Entrepreneurs with bad credit history can take comfort in the fact that there are commercial loans designed specifically for businesses with bad credit history. Though high street lenders and banks may not accept your application, there are specialised lending institutions offering business loans at an affordable rate. Learn some of the interesting facts about commercial loans and tips on how you can get one with the most favorable terms.
Types of commercial loans
If you cannot access traditional loans because of your poor credit history, you can choose between two types of bad credit commercial loans:
Secured commercial loan: You can access higher amount of loan at a lower rate if you secure the loan with an asset or collateral. The risk is lower on the part of the lender, so the cost of the loan is usually lower than its unsecured counterpart.
The collateral secures the loan and in the event the borrower defaults on the payment, the lender can go after its collateral to recover the remaining balance.
Unsecured commercial loan: Unlike secured loans, you don’t need collateral to access this loan product. The lender would take a higher risk in lending money to you because you did not secure it with an asset. The interest is usually higher than a secured loan because the lender has to compensate for the risk of lending money to a high-risk borrower.
Let’s say, you applied for a $2000 commercial loan and you secured it with your car. In case of nonpayment, the lending company can go after your car and recover the unpaid balance of your loan from the proceeds of sale. The risk is lower compared to unsecured loan wherein the only practical option is to collect money from you, either by sending it to a collection agency or by filing a case in court.
Apply for a commercial loan when you have poor credit rating
Lenders frown upon borrowers with less than stellar credit ratings. But there are many other ways to convince lenders that you can repay your loan on time.
Here are important tips to consider when applying for commercial loans
- Prepare your personal credit report. Lenders typically look into the borrowers’ personal credit report whenever they receive loan applications.
They need to find out first if you have existing debts, and if you have been paying on time. they may look into your credit card records, rental history or mortgage payment history. If you have a good history with loans for the past two years—they may overlook a low credit score due to several unpaid defaults.
Your credit report will show them if you are qualified to take the loan you are applying for—not just because of your score but your repayment habits. Remember that your credit score reflects not only your unpaid dues, but your overall debts and utilization rate-or the portion of the credit limit that you used up.
- Calculate your debt to income ratio. If it exceeds 30%-40%, you may not get favorable loan terms, or your application may be rejected by the banks. In such a case, you may start looking for reputable financing companies that will consider your application and overlook your high debt to income ratio. Some companies inquire about existing assets, part time jobs and potential source of income when evaluating your application for commercial loan.
- Prepare your business records. The lender may look into your income tax, book keeper’s records and other relevant financial documents to determine your credit worthiness and capacity to repay the line of credit.

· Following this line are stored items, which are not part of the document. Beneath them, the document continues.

theorem Keeps.storeWords {b ws bs} : Keeps (storeWords b ws bs) := by
  induction ws generalizing bs with
  | nil => exact .pure
  | cons w ws ih => exact .whenThen .storeBytes fun _ => ih

theorem Keeps.cleanWords {b ws} : Keeps (cleanWords b ws) := by
  induction ws with
  | nil => exact .pure
  | cons w ws ih => exact .bind .cleanCheck fun _ => ih

theorem Keeps.spill {d a} : Keeps (spill d a) :=
  .bind .useRegs fun _ => .bind .getS fun _ => .bind .checkWords fun _ => .bind .cleanWords fun _ => .storeWords

theorem Keeps.loadWords {ws n} : Keeps (loadWords ws n) := by
  induction ws generalizing n with
  | nil => exact .pure
  | cons w ws ih => exact .bind .loadBytes fun _ => .bind ih fun _ => .pure

theorem Keeps.refill {d a} : Keeps (refill d a) :=
  .bind .useRegs fun _ => .bind .getS fun _ => .bind .checkWords fun _ => .bind .loadWords fun _ => .whenThen .raise fun _ =>
    .bind .checkWords fun _ => .bind .loadWords fun _ => .modS

theorem Keeps.checkEntries {o base cap tail n} : Keeps (checkEntries o base cap tail n) := by
  induction n generalizing tail with
  | zero => exact .pure
  | succ n ih => exact .bind .accessCheck fun _ => .bind ih fun _ => .pure

theorem Keeps.storeEntries {b ibase ws js} : Keeps (storeEntries b ibase ws js) := by
  induction ws generalizing js with
  | nil => exact .pure
  | cons w ws ih =>
    cases js with
    | nil => exact .pure
    | cons j js => exact .bind .storeBytes fun _ => ih

theorem Keeps.checkWordsAligned {o va} : Keeps (checkWordsAligned o va) := .whenThen .raise fun _ => .checkWords

theorem Keeps.homeWords {n ws} : Keeps (homeWords n ws) := by
  induction ws with
  | nil => exact .pure
  | cons w ws ih => exact .bind .atHome fun _ => .bind ih fun _ => .pure

theorem Keeps.cleanEntries {b ws} : Keeps (cleanEntries b ws) := by
  induction ws with
  | nil => exact .pure
  | cons w ws ih => exact .bind .cleanCheck fun _ => ih

theorem Keeps.append {a b} : Keeps (append a b) :=
  .get_bind fun _ _ => .bind .checkWordsAligned fun _ => .bind .homeWords fun _ => .bind .loadWords fun _ =>
    .whenThen .raise fun _ => .ite .receipt (.bind .checkEntries fun _ => .bind .homeWords fun _ => .bind .cleanEntries fun _ =>
    .bind .cleanCheck fun _ => .whenThen .throw fun _ => .bind .storeEntries fun _ => .bind .storeWords fun _ =>
    .ite (.bind .storeWords fun _ => .bind (.modify fun _ h => h.arrive) fun _ => .receipt) .receipt)

theorem State.Canonical.writeImage {t} (h : s.Canonical) : (s.writeImage t).Canonical :=
  h.foldl fun _ _ h1 => h1.engineStore
theorem State.Canonical.save {t} (h : s.Canonical) : (s.save t).Canonical := h.writeImage.updateAt

end Sys2Proof.Machine
end

section
/-! Steps keep memory canonical: vector loads, stores and atomics. -/

namespace Sys2Proof.Machine

variable {s : State}

theorem Keeps.attempt {α : Type} {m : M α} (hm : Keeps m) : Keeps (attempt m) := by
  refine ⟨fun s h => ?_⟩
  unfold Machine.attempt
  split
  · next e => exact hm.of_ok h e
  · next e => exact (hm.of_error h e).undoAssay
  · next e => exact hm.of_error h e
  · next e => exact hm.of_error h e

theorem Keeps.stopAt {cut j} : Keeps (stopAt cut j) := by
  unfold Machine.stopAt
  split
  · exact .ite .raise .pure
  · exact .pure

theorem Keeps.checkPieces {o ps} : Keeps (checkPieces o ps) := by
  induction ps with
  | nil => exact .pure
  | cons p ps ih => exact .bind .checkBytes fun _ => .bind ih fun _ => .pure

theorem Keeps.loadPieces {seen ps} : Keeps (loadPieces seen ps) := by
  induction ps with
  | nil => exact .pure
  | cons p ps ih => exact .bind .loadBytes fun _ => .bind ih fun _ => .pure

theorem Keeps.cleanPieces {b ps} : Keeps (cleanPieces b ps) := by
  induction ps with
  | nil => exact .pure
  | cons p ps ih => exact .bind .cleanCheck fun _ => ih

theorem Keeps.storePieces {b ps v} : Keeps (storePieces b ps v) := by
  induction ps generalizing v with
  | nil => exact .pure
  | cons p ps ih => exact .bind .storeBytes fun _ => ih

theorem Keeps.homePieces {ps} : Keeps (homePieces ps) := by
  induction ps with
  | nil => exact .pure
  | cons p ps ih => exact .bind .atHome fun _ => .bind ih fun _ => .pure

theorem Keeps.loadUnit {p u} : Keeps (loadUnit p u) := by
  unfold Machine.loadUnit
  exact .whenThen .raise fun _ => .bind .checkPieces fun _ => .eitherThen .homePieces .pure fun _ => .bind .loadPieces fun _ =>
      .whenThen .modS fun _ => .pure

theorem Keeps.loadLoop {p room n st} : Keeps (loadLoop p room n st) := by
  induction n generalizing st with
  | zero => exact .pure
  | succ n ih =>
    refine .ite ?_ ?_
    · split
      · exact .pure
      · refine .bind (.attempt (.bind .stopAt fun _ => .loadUnit)) fun r => ?_
        split
        · exact .pure
        · exact ih
    · dsimp only
      split
      · exact .pure
      · exact ih

theorem Keeps.endLoad {k bits od e a b tarn x} : Keeps (endLoad k bits od e a b tarn x) := by
  refine .bind .getS fun _ => .bind .writePurse fun _ => ?_
  split
  · exact .bind .modS fun _ => .raise
  · exact .receipt

theorem Keeps.loadElements {d p src spans} : Keeps (loadElements d p src spans) :=
  .bind .getS fun _ => .bind .loadLoop fun _ => .endLoad
theorem Keeps.vecLoad {cut kinds stride d a mk} : Keeps (vecLoad cut kinds stride d a mk) :=
  .bind .useRegs fun _ => .bind .useCode fun _ => .bind .govern fun _ => .bind .getS fun _ => .loadElements
theorem Keeps.indexes {b cb} : Keeps (indexes b cb) := .bind .getS fun _ => .pure
theorem Keeps.vecGatherMem {cut link d a b mk} : Keeps (vecGatherMem cut link d a b mk) :=
  .bind .useRegs fun _ => .bind .useCode fun _ => .bind .useCode fun _ => .bind .govern fun _ => .bind .indexes fun _ =>
    .bind .getS fun _ => .whenThen .modS fun _ => .loadElements

theorem Keeps.storeUnit {p u} : Keeps (storeUnit p u) := by
  unfold Machine.storeUnit
  exact .whenThen .raise fun _ => .bind .checkPieces fun _ => .bind .cleanPieces fun _ => .bind .storePieces fun _ =>
      .modify fun _ h => h.foldl fun _ _ h1 => h1.coverLine

theorem Keeps.storeLoop {p n u} : Keeps (storeLoop p n u) := by
  induction n generalizing u with
  | zero => exact .pure
  | succ n ih =>
    refine .ite (.bind (.attempt (.bind .stopAt fun _ => .storeUnit)) fun r => ?_) ih
    split
    · exact .pure
    · exact ih

theorem Keeps.endStore {e a b d tarn x} : Keeps (endStore e a b d tarn x) := by
  unfold Machine.endStore
  split
  · exact .raise
  · exact .receipt

theorem Keeps.storeElements {p src spans} : Keeps (storeElements p src spans) :=
  .bind .getS fun _ => .bind .storeLoop fun _ => .endStore
theorem Keeps.vecStore {cut kinds stride d a mk} : Keeps (vecStore cut kinds stride d a mk) :=
  .bind .useRegs fun _ => .bind .useCode fun _ => .bind .govern fun _ => .bind .getS fun _ => .storeElements
theorem Keeps.vecScatter {cut d a b mk} : Keeps (vecScatter cut d a b mk) :=
  .bind .useRegs fun _ => .bind .useCode fun _ => .bind .useCode fun _ => .bind .govern fun _ => .bind .indexes fun _ =>
    .bind .getS fun _ => .storeElements

theorem Keeps.storeLinked {p u} : Keeps (storeLinked p u) := by
  unfold Machine.storeLinked
  exact .whenThen .raise fun _ => .bind .checkPieces fun _ => .bind .cleanPieces fun _ => .bind .getS fun _ =>
      .ite (.bind .homePieces fun _ => .bind .storePieces fun _ => .pure) .pure

theorem Keeps.linkedLoop {p n u m} : Keeps (linkedLoop p n u m) := by
  induction n generalizing u m with
  | zero => exact .pure
  | succ n ih =>
    refine .ite (.bind (.attempt (.bind .stopAt fun _ => .storeLinked)) fun r => ?_) ih
    split
    · exact .pure
    · exact ih

theorem Keeps.storeConditional {cut d a b} : Keeps (storeConditional cut d a b) :=
  .bind .useRegs fun _ => .bind .useCode fun _ => .bind .useCode fun _ => .bind .govern fun _ => .bind .indexes fun _ =>
    .bind .getS fun _ => .bind .linkedLoop fun _ => .bind .modS fun _ => .bind .modS fun _ => .endStore
theorem Keeps.readQuanta {o na n} : Keeps (readQuanta o na n) :=
  .bind .checkPieces fun _ => .bind .loadPieces fun _ => .pure
theorem Keeps.codeLength {c na} : Keeps (codeLength c na) :=
  .ite (.bind .readQuanta fun _ => .pure) (.ite .pure (.bind .readQuanta fun _ => .pure))

theorem Keeps.loadCode {c base room st} : Keeps (loadCode c base room st) := by
  refine .bind .codeLength fun _ => ?_
  split
  · exact .pure
  · exact .bind .readQuanta fun _ => .pure

theorem Keeps.streamLoop {cut c base room grant n st} : Keeps (streamLoop cut c base room grant n st) := by
  induction n generalizing st with
  | zero => exact .pure
  | succ n ih =>
    refine .ite .pure (.bind (.attempt (.bind .stopAt fun _ => .loadCode)) fun r => ?_)
    split
    · exact .pure
    · exact .pure
    · exact ih

theorem Keeps.vecLoadCoded {cut early d a} : Keeps (vecLoadCoded cut early d a) :=
  .bind .useRegs fun _ => .bind .useCode fun _ => .bind .getS fun _ => .bind .streamLoop fun _ => .ite (.bind .modS fun _ =>
    .endLoad) .endLoad
theorem Keeps.storeCode {na len raw b} : Keeps (storeCode na len raw b) :=
  .bind .checkPieces fun _ => .bind .cleanPieces fun _ => .ite .storePieces (.bind .homePieces fun _ => .get_bind fun _ _ => .storePieces)

theorem Keeps.storeCodes {cut base g b j oa l} : Keeps (storeCodes cut base g b j oa l) := by
  induction l generalizing j oa with
  | nil => exact .pure
  | cons i is ih =>
    refine .bind (.attempt (.bind .stopAt fun _ => .storeCode)) fun r => ?_
    split
    · exact .pure
    · exact ih

theorem Keeps.vecStoreCoded {cut d a} : Keeps (vecStoreCoded cut d a) :=
  .bind .useRegs fun _ => .bind .useCode fun _ => .bind .getS fun _ => .bind .storeCodes fun _ => .endStore

theorem Keeps.checkTargets {o z b l} : Keeps (checkTargets o z b l) := by
  induction l with
  | nil => exact .pure
  | cons p l ih =>
    refine .bind (.attempt (.bind .accessCheck fun _ => .bind .cleanCheck fun _ => .pure)) fun r => ?_
    split
    · exact .raise
    · exact .bind ih fun _ => .pure

theorem Keeps.vamoPlan {f d a b mk} : Keeps (vamoPlan f d a b mk) :=
  .bind .useRegs fun _ => .bind .useCode fun _ => .bind .useCode fun _ => .bind .govern fun _ => .bind .indexes fun _ =>
    .bind .getS fun _ => .pure

theorem Keeps.vamoCheck {p kind data} : Keeps (vamoCheck p kind data) := by
  refine .get_bind fun _ _ => .bind (.attempt .checkTargets) fun _ => ?_
  split
  · exact .bind (.modify fun _ h1 => h1.undoAssay) fun _ => .raise
  · exact .pure

theorem Keeps.vamoGroups {f c data b gs} : Keeps (vamoGroups f c data b gs) := by
  induction gs with
  | nil => exact .pure
  | cons g gs ih => exact .bind .atHome fun _ => .get_bind fun _ _ => .bind .storeBytes fun _ => .bind ih fun _ => .pure

theorem Keeps.vamoEvent {f kind d a b mk} : Keeps (vamoEvent f kind d a b mk) :=
  .bind .vamoPlan fun _ => .bind .vamoCheck fun _ => .bind .getS fun _ => .bind .vamoGroups fun _ => .bind .writePurse fun _ =>
    .bind .modS fun _ => .bind .receipt fun _ => .pure
theorem Keeps.vamo {f d a b mk} : Keeps (vamo f d a b mk) := .bind .vamoEvent fun _ => .pure

theorem Keeps.cutMeaning {cut amr i m} (e : cutMeaning cut amr i = some m) : Keeps m := by
  unfold Machine.cutMeaning at e
  split at e <;> (try split at e) <;> cases e
  · exact .vecLoad
  · exact .vecStore
  · exact .vecLoad
  · exact .vecStore
  · exact .vecLoadCoded
  · exact .vecStoreCoded
  · exact .vecGatherMem
  · exact .vecScatter
  · exact .vecGatherMem
  · exact .storeConditional

end Sys2Proof.Machine
end

section
/-! Steps keep memory canonical: ordered atomics, contexts and escrow windows. -/

namespace Sys2Proof.Machine

variable {s : State}

theorem State.Canonical.actAs2 {place f} (h : s.Canonical) (hf : ∀ u : State, u.Canonical → (f u).1.Canonical) :
    (s.actAs2 place f).1.Canonical := by
  refine .fst_ite (hf s h) ?_
  split
  · exact h
  · next i _ =>
    have hr := hf { s with strand := s.parked.getD i s.strand, parked := s.parked.set i s.strand } ⟨h.wf⟩
    exact ⟨hr.wf⟩

theorem Keeps.ordEvent {i stream} : Keeps (ordEvent i stream) := by
  unfold Machine.ordEvent
  split
  · exact .vamoEvent
  · split
    · exact .amoEvent
    · exact .pure

theorem Keeps.ordCheck {i stream} : Keeps (ordCheck i stream) := by
  unfold Machine.ordCheck
  split
  · exact .bind .vamoPlan fun _ => .bind .vamoCheck fun _ => .pure
  · split
    · exact .bind .getS fun _ => .bind .accessCheck fun _ => .pure
    · exact .pure

theorem State.Canonical.saveAgain {was} (h : s.Canonical) : (s.saveAgain was).Canonical := .ite h.save h
theorem State.Canonical.ordTrap {e x} (h : s.Canonical) : (s.ordTrap e x).Canonical := h.mapStrand.takeTrap.saveAgain

theorem State.Canonical.performOrd {e} (h : s.Canonical) : (s.performOrd e).1.Canonical := by
  unfold State.performOrd
  dsimp only
  split
  · exact h
  · refine .fst_ite h (.fst_ite h (.fst_ite h (h.actAs2 fun u hu => ?_)))
    have hr : State.Canonical { u with strand := { u.strand with run := .ready, saved := none } } := ⟨hu.wf⟩
    split
    · next e1 => exact (Keeps.ordEvent.of_ok hr e1).mapStrand.saveAgain
    · next e1 => exact (Keeps.ordEvent.of_error hr e1).mapStrand.ordTrap
    · exact hu
    · exact hu.tagStall

theorem State.Canonical.setOrdNext {e n} (h : s.Canonical) : (s.setOrdNext e n).Canonical := ⟨h.wf⟩

theorem State.Canonical.drainOrd {e n} (h : s.Canonical) : (s.drainOrd e n).Canonical := by
  induction n generalizing s with
  | zero => exact h
  | succ n ih =>
    unfold State.drainOrd
    split
    · exact h
    · dsimp only
      split
      · exact ih (.setOrdNext (.of_wf h.performOrd.wf))
      · exact (.of_wf h.performOrd.wf)
      · exact h.performOrd

theorem State.Canonical.holdOrd {e inBuffer} (h : s.Canonical) : (s.holdOrd e inBuffer).Canonical := ⟨h.wf⟩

If you have a sound business plan that reflects not only the visions of your company, but the details on how you intend to achieve your business goals, the lender may accept your application. As previously mentioned lenders need to know where you will put the money to good use, and if you can generate income to repay them.
Despite not having a good credit report, borrowers with complete records of financial transactions, decent business plan and good borrowing habits may be considered by lenders as credit worthy, despite its low credit rating. Keeping those records can make a lot of things much simpler and less complicated.
On a final note, make sure that your business will benefit from additional cash flow when you take on a loan. Remember that a commercial loan, no matter how accessible they are would need to be paid on time, within a specified period.so, it is important to have a debt management plan in place, along with your business plan, to maximize its use and reduce expenses. Commercial loans are financial tools to grow your business and lead it to the right direction, use your money wisely and you will have no issues with repayment.